If known_dirs_remaining exceeds four, a threadpool of not more than threads threads is spun up in order to traverse the hierarchy more quickly.

This algorithm is therefore primarily a breadth-first algorithm, in that we proceed from root, level by level, to the tips. The number returned is the total number of directories traversed.

Notes

The implementation tries hard to not open too many file descriptors at a time in order to not exceed the system limit, which may be as low as 1024 on POSIX. On POSIX, it checks getrlimit(RLIMIT_NOFILE) for the soft limit on open file descriptors, and if the remaining unused open file descriptors is less than 65536, it will prefer a slow path implementation which exchanges file descriptor usage for lots more dynamic memory allocation and memory copying. You can force this slow path on any platform using force_slow_path, and in correct code you should always check for failures in directory_open_failed() comparing equal to errc::too_many_files_open, and if encountered restart the traversal using the slow path forced.

Almost every modern POSIX system allows a RLIMIT_NOFILE of over a million nowadays, so you should setrlimit(RLIMIT_NOFILE) appropriately in your program if you are absolutely sure that doing so will not break code in your program (e.g. select() fails spectacularly if file descriptors exceed 1024 on most POSIX).

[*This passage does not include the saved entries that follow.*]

/-- R200, R201, R351, R359, R361, R363: `rdsys` sends the system value that its field numbers, `xget` the exchange slot of the named member of the group as it
stands when it fires, or as it stood before the commits of that cycle, `rdctl` the control register and `perf` the monitor, sampled when they fire. `mov` sends
its port-a token unchanged. What `rdsys` says of the shape is what the instance sampled at its admission. -/
def Obligations.MovesAndSamples : Prop := ShapeSampled ∧
  ∀ (s : State) (x : Site),
  SystemValues s x ∧ ControlValues s x ∧ PerfValues s x ∧
  (∀ (f : FmtL) (sh : Shape), shape (.xget f) = some sh → Computes s x sh → xsOldNow s x.t.vc = [] →
    (∀ m, (threadsOf s x.t.grid x.t.gidx).find? (fun m => m.tid == portVal s x sh 0 && liveThread m) = some m →
      let e := m.xs.getD (f.slot.toNat % 8) Slot.empty
      (e.pres = false → Sends (exec (.xget f) s) s x .null 0) ∧
      (e.pres = true → e.mark = true → Sends (exec (.xget f) s) s x (.poison e.val) 0) ∧
      (e.pres = true → e.mark = false → Sends (exec (.xget f) s) s x (valTok e.val.toNat) 0)) ∧
    ((threadsOf s x.t.grid x.t.gidx).find? (fun m => m.tid == portVal s x sh 0 && liveThread m) = none →
      Sends (exec (.xget f) s) s x .null 0)) ∧
  (∀ (f : FmtL) (sh : Shape) o, shape (.xget f) = some sh → Computes s x sh →
    (xsOldNow s x.t.vc).find? (fun o => o.grid == x.t.grid && o.gidx == x.t.gidx && o.tid == portVal s x sh 0) = some o →
    let e := o.xs.getD (f.slot.toNat % 8) Slot.empty
    (e.pres = false → Sends (exec (.xget f) s) s x .null 0) ∧
    (e.pres = true → e.mark = true → Sends (exec (.xget f) s) s x (.poison e.val) 0) ∧
    (e.pres = true → e.mark = false → Sends (exec (.xget f) s) s x (valTok e.val.toNat) 0)) ∧
  (∀ (f : FmtS) (sh : Shape), shape (.rdctl f) = some sh → Fires s x sh →
    Sends (exec (.rdctl f) s) s x (valTok (readCtl s x.t.ctx f.ctl.toNat)) 0) ∧
  (∀ (f : FmtS) (sh : Shape), shape (.perf f) = some sh → Fires s x sh →
    Sends (exec (.perf f) s) s x (valTok (perfValue s x.t.vc x.t.ctx f.ctl.toNat)) 0) ∧
  (∀ (f : FmtB) (sh : Shape), shape (.mov f) = some sh → Computes s x sh → Sends (exec (.mov f) s) s x (portTok s x sh 0) 0)

/-! Words that access memory when they fire -/

/-- The load has issued its request for an address, in the state `u` that its checks left: it has fired and sent no token yet. -/
def IssuesIn (o : Out) (s u : State) (x : Site) (va : Nat) (st : LoadSt) : Prop :=
  o = .next (modThread u x.t.uid fun t => { t with inst := some (issueInst x.ins x.idx va st (coreNow s x.t.vc)) })

/-- The load has issued its request, and nothing else has changed. -/
abbrev Issues (o : Out) (s : State) (x : Site) (va : Nat) (st : LoadSt) : Prop := IssuesIn o s s x va st

/-- R253, R254, R258, R259: a load whose checks pass issues its request at the address it forms and sends nothing until it returns; `ldsn` reads the
scratchpad at once; a global read out of bounds gives 0 without a request; a check that fails is kept for the commit of the instance.
An `ldsn` of bytes that its thread has yet to write waits for them instead (R255).
`pld` checks alignment and its channel, whose entry the hub reads (R230, R451), and leaves with its virtual address; the far end answers later (R248).
That `ldsn` reads when it fires is the model's choice (log entry 21). -/
def Obligations.LoadsIssueRequests : Prop :=
  (∀ (s : State) (x : Site) (f : FmtM) (sh : Shape),
   shape (.ld f) = some sh → Computes s x sh →
   let w := accessBytes f.wcode
   let global : Nat → Out → Prop := fun buf o =>
     let where_ := bufAddr (bufOf s x.t buf) (portVal s x sh 0) (hoffAt x.ws x.idx) w .read
     (where_ = .out → Sends o s x (valTok 0) 0) ∧
     (∀ e, where_ = .fault e → Issues o s x 0 (.failed e)) ∧
     (∀ va, where_ = .va va → ∀ pa mt, translate s { x.t with inst := some x.ins } (cidfOf s x.t) va .read = .pa pa mt → Issues o s x va .pending)
   let off : Int := portVal s x sh 0 + hoffAt x.ws x.idx
   let size : Int := ((unitsOf s x.t).1 * 16384 : Nat)
   global f.buf.toNat (exec (.ld f) s) ∧ global f.buf.toNat (exec (.ldc f) s) ∧ global (f.buf.toNat % 4) (exec (.ldacq f) s) ∧
   (off < 0 ∨ size < off + w → Issues (exec (.lds f) s) s x 0 (.failed (prot 7 0))) ∧
   (0 ≤ off → off + w ≤ size → off.toNat % w ≠ 0 → Issues (exec (.lds f) s) s x 0 (.failed (prot 5 0))) ∧
   (0 ≤ off → off + w ≤ size → off.toNat % w = 0 → Issues (exec (.lds f) s) s x off.toNat .pending) ∧
   (off < 0 ∨ size < off + w → Issues (exec (.ldsn f) s) s x 0 (.failed (prot 7 0))) ∧
   (0 ≤ off → off + w ≤ size → off.toNat % w ≠ 0 → Issues (exec (.ldsn f) s) s x 0 (.failed (prot 5 0))) ∧
   (0 ≤ off → off + w ≤ size → off.toNat % w = 0 → badScratch s x.t off.toNat w = true →
     Issues (exec (.ldsn f) s) s x off.toNat (.failed ⟨0x0A, 3, 0, off.toNat, 0⟩)) ∧
   (0 ≤ off → off + w ≤ size → off.toNat % w = 0 → badScratch s x.t off.toNat w = false →
     ownScratch s x.t.vc x.t.uid ((unitsOf s x.t).2 * 16384 + off.toNat) w = true → Issues (exec (.ldsn f) s) s x off.toNat .pending) ∧
   (0 ≤ off → off + w ≤ size → off.toNat % w = 0 → badScratch s x.t off.toNat w = false →
     ownScratch s x.t.vc x.t.uid ((unitsOf s x.t).2 * 16384 + off.toNat) w = false →
     Sends (exec (.ldsn f) s) s x (valTok (extendLoad f.wcode (natLE (spadRead s x.t.vc (unitsOf s x.t).2 off.toNat w)))) 0)) ∧
  (∀ (s : State) (x : Site) (f : FmtM) (sh : Shape), shape (.pld f) = some sh → Computes s x sh →
   let va := portVal s x sh 0
   let ch := openChannel s x.t.ctx f.buf.toNat
   (va % accessBytes f.wcode ≠ 0 → Issues (exec (.pld f) s) s x va (.failed (prot 5 va))) ∧
   (va % accessBytes f.wcode = 0 → ch.2 = none → IssuesIn (exec (.pld f) s) s ch.1 x va (.failed (prot 9 va))) ∧
   (va % accessBytes f.wcode = 0 → ch.2 ≠ none → IssuesIn (exec (.pld f) s) s ch.1 x va .pending))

To give an idea of the difference slow path makes, for Linux ext4:

  • Slow path, 1 thread, traversed 131,915 directories and 8,254,162 entries in 3.10 seconds.
  • Slow path, 16 threads, traversed 131,915 directories and 8,254,162 entries in 0.966 seconds.
  • Fast path, 1 thread, traversed 131,915 directories and 8,254,162 entries in 2.73 seconds (+12%).
  • Fast path, 16 threads, traversed 131,915 directories and 8,254,162 entries in 0.525 seconds (+46%).